Scenarios
YAML-based test scenarios that define what to run and how to judge it.
Scenarios are YAML files in .kensa/scenarios/. Your coding agent generates these, but you can write them by hand.
Full example
id: classify_ticket
name: Support ticket triage
description: Classify a support ticket by severity.
source: user # code | traces | user
input: "Our entire team can't log in. SSO has returned 502 since 7am."
run_command: python agent.py {{input}}
expected_outcome: Agent returns the correct priority label.
checks:
- type: output_matches
params: { pattern: "^P[123]$" }
description: Output must be exactly P1, P2, or P3.
- type: max_cost
params: { max_usd: 0.05 }
description: Stay under five cents.
criteria: |
P1 is for outages or data loss affecting multiple users.
The agent must classify based on business impact, not tone.
Fields
| Field | Required | Description |
|---|---|---|
id | Yes | Unique identifier |
name | Yes | Human-readable name |
description | No | What this scenario tests |
source | No | How it was generated: code, traces, or user |
input | Yes | The prompt or input to the agent |
run_command | Yes | Shell command to execute. {{input}} is interpolated |
env_overrides | No | Extra environment variables for this scenario's subprocess |
dataset | No | Path to a JSONL file for parameterized inputs (requires input_field) |
input_field | No | JSONL field to use as the input (required when dataset is set) |
expected_outcome | No | Natural-language description of success |
checks | No | List of deterministic checks |
criteria | No | Natural-language criteria for the LLM judge (mutually exclusive with judge) |
judge | No | Reference to a judge spec in .kensa/judges/ (mutually exclusive with criteria) |
trace_refs | No | Paths to previous trace files for context |
failure_pattern | No | Known failure pattern this scenario targets |
Checks vs criteria
Checks are deterministic and free. Use them for objective, binary conditions:
- Was a specific tool called?
- Did the agent stay under budget?
- Did it complete in fewer than N turns?
Criteria are evaluated by the LLM judge and cost tokens. Use them for subjective or nuanced conditions:
- Did the agent confirm before taking action?
- Was the response professional in tone?
- Did the agent avoid hallucinating details?
Checks run first.
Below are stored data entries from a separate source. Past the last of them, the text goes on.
/-! ## Witnesses: the hypotheses of each statement hold together -/

theorem witness_EncodedCommandsDecodeToThemselves :
    Instr.wellFormed Config.engines (.crcUpdT 1) = true ∧ Instr.wellFormed Config.engines (.crcUpdS 4) = true := by decide
/-- A text in the place of the count at each kind of boundary: none, 0, 5, and a longer spelling. -/
theorem witness_AssemblerGivesTheWords : ∀ x ∈ [[], ['0'], ['5'], ['0', '4']],
    ' ' ∉ x ∧ x ∉ [['1'], ['2'], ['3'], ['4']] := by decide
theorem witness_DecodedWordsEncodeBack : decodeWord Config.engines 0x00000302#32 = .ok (.crcUpdT 4) := by rfl
theorem witness_OpcodeRowsAgreeWithTheDecoder : ∃ row, decodeWord Config.engines 0x00000302#32 = .ok (.crcUpdT 4) ∧
    row ∈ opcodeTable ∧ row.spells 0x00000302#32 = true := ⟨opcodeTable[2], rfl, by decide, by decide⟩
/-- One word for each clause of R48. -/
theorem witness_ReservedEncodingsAreIllegal : State.reset.pend = none ∧ (0x00000400#32 : Word).extractLsb' 10 22 ≠ 0#22 ∧
    0x06 ≤ ((0x00000006#32 : Word).extractLsb' 0 8).toNat ∧
    ((0x00000304#32 : Word).extractLsb' 0 8 = 0x04#8 ∧ (0x00000304#32 : Word).extractLsb' 8 2 = 0b11#2) ∧
    ((0x00000105#32 : Word).extractLsb' 0 8 ∈ [0x00#8, 0x01#8, 0x05#8] ∧ (0x00000105#32 : Word).extractLsb' 8 2 ≠ 0b00#2) ∧
    ((0x00000002#32 : Word).extractLsb' 0 8 = 0x02#8 ∧ Engines.table { table := false, serial := true } = false) ∧
    ((0x00000003#32 : Word).extractLsb' 0 8 = 0x03#8 ∧ Engines.serial { table := true, serial := false } = false) ∧
    legal Config.engines 0x80000302#32 = false := by
  decide
theorem witness_StepRunsTheDecodedCommand_next :
    (State.reset.setInputs [.reset]).inputs = [.reset] ∧ State.reset.inputs = [] := by decide
theorem witness_StepRunsTheDecodedCommand : decodeWord Config.engines 0x00000001#32 = .ok .crcInit ∧
    (State.reset.setInputs [.write 0x000#11 4 1]).inputs = [.write 0x000#11 4 (0x00000001#32).toNat] := ⟨rfl, by decide⟩
/-- For `NopDoesNothing`, `ErrClrClearsTheStickyFlags`, `CrcInitStartsAMessage`, `CrcUpdTAbsorbsBytes`, `CrcUpdSAbsorbsBytes`,
`FxQ17SConverts`, `FxQ21SConverts`, `FxQ15UConverts` and `CrcResultIsAView`: an idle state, a busy one, the bounds of the count, and an illegal
word with the opcode of each command. -/
theorem witness_command_statements : (1 : Nat) ≤ 1 ∧ (4 : Nat) ≤ 4 ∧ State.reset.pend = none ∧ (busyWith .q17s 0 0 0).pend ≠ none ∧
    ((0x00000100#32 : Word).extractLsb' 0 8 = 0x00#8 ∧ (0x00000100#32 : Word) ≠ 0x00000000#32) ∧
    ((0x00000105#32 : Word).extractLsb' 0 8 = 0x05#8 ∧ (0x00000105#32 : Word) ≠ 0x00000005#32) ∧
    ((0x00000101#32 : Word).extractLsb' 0 8 = 0x01#8 ∧ (0x00000101#32 : Word) ≠ 0x00000001#32) ∧
    ((0x00000402#32 : Word).extractLsb' 0 8 = 0x02#8 ∧ (0x00000402#32 : Word).extractLsb' 10 22 ≠ 0#22) ∧
    ((0x80000303#32 : Word).extractLsb' 0 8 = 0x03#8 ∧ (0x80000303#32 : Word).extractLsb' 10 22 ≠ 0#22) := by decide
theorem witness_CommandFrame_idle : ∃ t, exec (.crcUpdS 4) (idleWith 1#32 2#32 3#32) = .next t := ⟨_, rfl⟩
theorem witness_CommandFrame_busy : ∃ t, exec .errClr (busyWith .q21s 1#32 2#32 3#32) = .next t := ⟨_, rfl⟩
theorem witness_AcceptanceRecordsTheCommand_busy : (busyWith .q17s 0 0 0).pend ≠ none := by decide
theorem witness_AcceptanceRecordsTheCommand : State.reset.pend = none ∧ legal Config.engines 0x00000006#32 = false ∧
    decodeWord Config.engines 0x00000005#32 = .ok .errClr ∧ Instr.isMulti .errClr = false ∧
    decodeWord Config.engines 0x00000204#32 = .ok .fxQ15U ∧ Instr.isMulti .fxQ15U = true :=
  ⟨rfl, by decide, rfl, rfl, rfl, rfl⟩
theorem witness_CompletionWritesTheResult :
    (busyWith (.updT 3#2) 1#32 2#32 3#32).pend = some { cmd := .updT 3#2, r0 := 1#32, d0 := 2#32, x0 := 3#32 } ∧
    PendCmd.op (.updT 3#2) = 0x02#8 ∧ PendCmd.op (.updS 0#2) = 0x03#8 ∧
    (PendCmd.op .q17s = 0x04#8 ∧ PendCmd.arg .q17s = 0b00#2) ∧ (PendCmd.op .q21s = 0x04#8 ∧ PendCmd.arg .q21s = 0b01#2) ∧
    (PendCmd.op .q15u = 0x04#8 ∧ PendCmd.arg .q15u = 0b10#2) ∧ State.reset.pend = none := by decide
theorem witness_PendingCommandsComplete :
    ((busyWith .q17s 0 0 0).setInputs [.read 0x004#11 4, .write 0x010#11 4 7]).pend ≠ none ∧
    [Event.read 0x004#11 4, .write 0x010#11 4 7].all busClean = true := by decide
theorem witness_StatusReadsTheFlags : 3 ≤ 31 ∧ BlockInv State.reset ∧ BlockInv (busyWith .q17s 1#32 2#32 3#32) := by decide
/-- For `ReadsFollowTheRegisterMap`, `WritesFollowTheRegisterMap`, `ReadOnlyWritesAreIgnored` and `OneEventByPriority`: an aligned offset of each
register and of both ends of the reserved range and the table, and two accesses that fault. -/
theorem witness_register_map :
    (∀ off ∈ [0x000#11, 0x004#11, 0x008#11, 0x00C#11, 0x010#11, 0x014#11, 0x018#11, 0x01C#11, 0x020#11, 0x3FC#11,
        0x400#11, 0x7FC#11], (BitVec.extractLsb' 0 2 (off : Offset)) = 0#2) ∧
    0x020 ≤ (0x020#11).toNat ∧ (0x3FC#11).toNat < 0x400 ∧ 0x400 ≤ (0x400#11).toNat ∧
    (0x7FD#11).extractLsb' 0 2 ≠ 0#2 ∧ (2 : Nat) ≠ 4 := by decide
theorem witness_BusFaultExactly : (State.reset.setInputs [.read 0x004#11 1]).inputs = [.read 0x004#11 1] ∧ (1 : Nat) ≠ 4 := by
  decide
theorem witness_BusyWritesAreDropped : (busyWith (.updT 3#2) 0 0 0).pend ≠ none ∧
    0x014#11 ∈ [0x000#11, 0x008#11, 0x010#11, 0x014#11] ∧
    0x7FC#11 ∉ [0x000#11, 0x008#11, 0x010#11, 0x014#11] ∧ (0x7FC#11).extractLsb' 0 2 = 0#2 := by decide
theorem witness_ReadsAndWritesRepeat :
    (∃ t, memRead Config.engines 0x004#11 4 State.reset = .next t) ∧
    (∃ t, memWrite Config.engines 0x010#11 4 7 State.reset = .next t) ∧
    (∃ t, memWrite Config.engines 0x014#11 4 7 (busyWith .q17s 0 0 0) = .next t) := ⟨⟨_, rfl⟩, ⟨_, rfl⟩, ⟨_, rfl⟩⟩
/-- For `CrcStateChangesOnlyAsListed`, `OperandsChangeOnlyByHostWrites` and `FxOutChangesOnlyByCompletion`: a next state for each clause. -/
theorem witness_register_changes :
    (∃ t, step (State.reset.setInputs [.write 0x008#11 4 1]) = .next t ∧ t.r ≠ State.reset.r) ∧
    (∃ t, step ((idleWith 0 0 0).setInputs [.write 0x000#11 4 1]) = .next t ∧ t.r ≠ 0#32) ∧
    (∃ t, step ((busyWith (.updT 0#2) 0 1#32 0).setInputs [.complete]) = .next t ∧ t.r ≠ 0#32) ∧
    (∃ t, step (State.reset.setInputs [.write 0x010#11 4 1]) = .next t ∧ t.d ≠ State.reset.d) ∧
    (∃ t, step (State.reset.setInputs [.write 0x014#11 4 1]) = .next t ∧ t.xi ≠ State.reset.xi) ∧
    (∃ t, step (busyWith .q17s 0 0 1#32) = .next t ∧ t.xo ≠ 0#32) ∧
    (∃ t, step ((idleWith 0 1#32 1#32).setInputs [.reset]) = .next t ∧ t.d ≠ 1#32) := by
  refine ⟨⟨_, rfl, ?_⟩, ⟨_, rfl, ?_⟩, ⟨_, rfl, ?_⟩, ⟨_, rfl, ?_⟩, ⟨_, rfl, ?_⟩, ⟨_, rfl, ?_⟩, ⟨_, rfl, ?_⟩⟩ <;> decide
theorem witness_OnlyCmdWritesIssueCommands : ∃ t p, step (State.reset.setInputs [.write 0x000#11 4 0x104]) = .next t ∧
    State.reset.pend = none ∧ t.pend = some p := ⟨_, _, rfl, rfl, rfl⟩
theorem witness_ErrorFlagsAreSticky :
    ∃ s t : State, step s = .next t ∧ s.status.ill = true ∧ t.status.ill = false ∧ s.status.berr = true ∧
      t.status.berr = false :=
  ⟨(State.reset.setStatus { busy := false, ill := true, berr := true }).setInputs [.write 0x000#11 4 5], _, rfl, rfl,
    rfl, rfl, rfl⟩
theorem witness_BusyMatchesPendAlways : BlockInv (busyWith (.updT 3#2) 1#32 2#32 3#32) ∧
    ∃ t, step (busyWith (.updT 3#2) 1#32 2#32 3#32) = .next t := ⟨by decide, _, rfl⟩
theorem witness_FxOutIsAlwaysACodecPattern :
    codecPattern (State.reset.setXo 0x3F800000#32).xo = true ∧ ∃ t, step (State.reset.setXo 0x3F800000#32) = .next t :=
  ⟨by decide, _, rfl⟩
/-- A host at its first statement whose block is idle, and the same host after a STATUS read that returned `BUSY` = 0. -/
def freshHost (d : Word) : HostRun := HostRun.start (Vector.replicate 8 0) [] (idleWith 0 d 0)
def polledHost (d : Word) : HostRun := hostNoteLoad 0x004#11 0 (freshHost d)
If any check fails, criteria are skipped (fail-fast).
Dataset-driven scenarios
Point at a JSONL file where each row becomes a separate run. Both dataset and input_field are required:
id: booking_variations
name: Booking across routes
dataset: data/routes.jsonl
input_field: query
run_command: python agent.py {{input}}
checks:
- type: tool_called
params: { name: search_flights }
- type: max_turns
params: { max: 5 }
criteria: |
The agent must confirm with the user before booking.
The final answer must include a confirmation number.
The input_field specifies which JSONL field becomes the scenario input. Other fields can be referenced in check params via {{...}} placeholders. Re-run for variance stats, flaky detection, and anomaly flagging.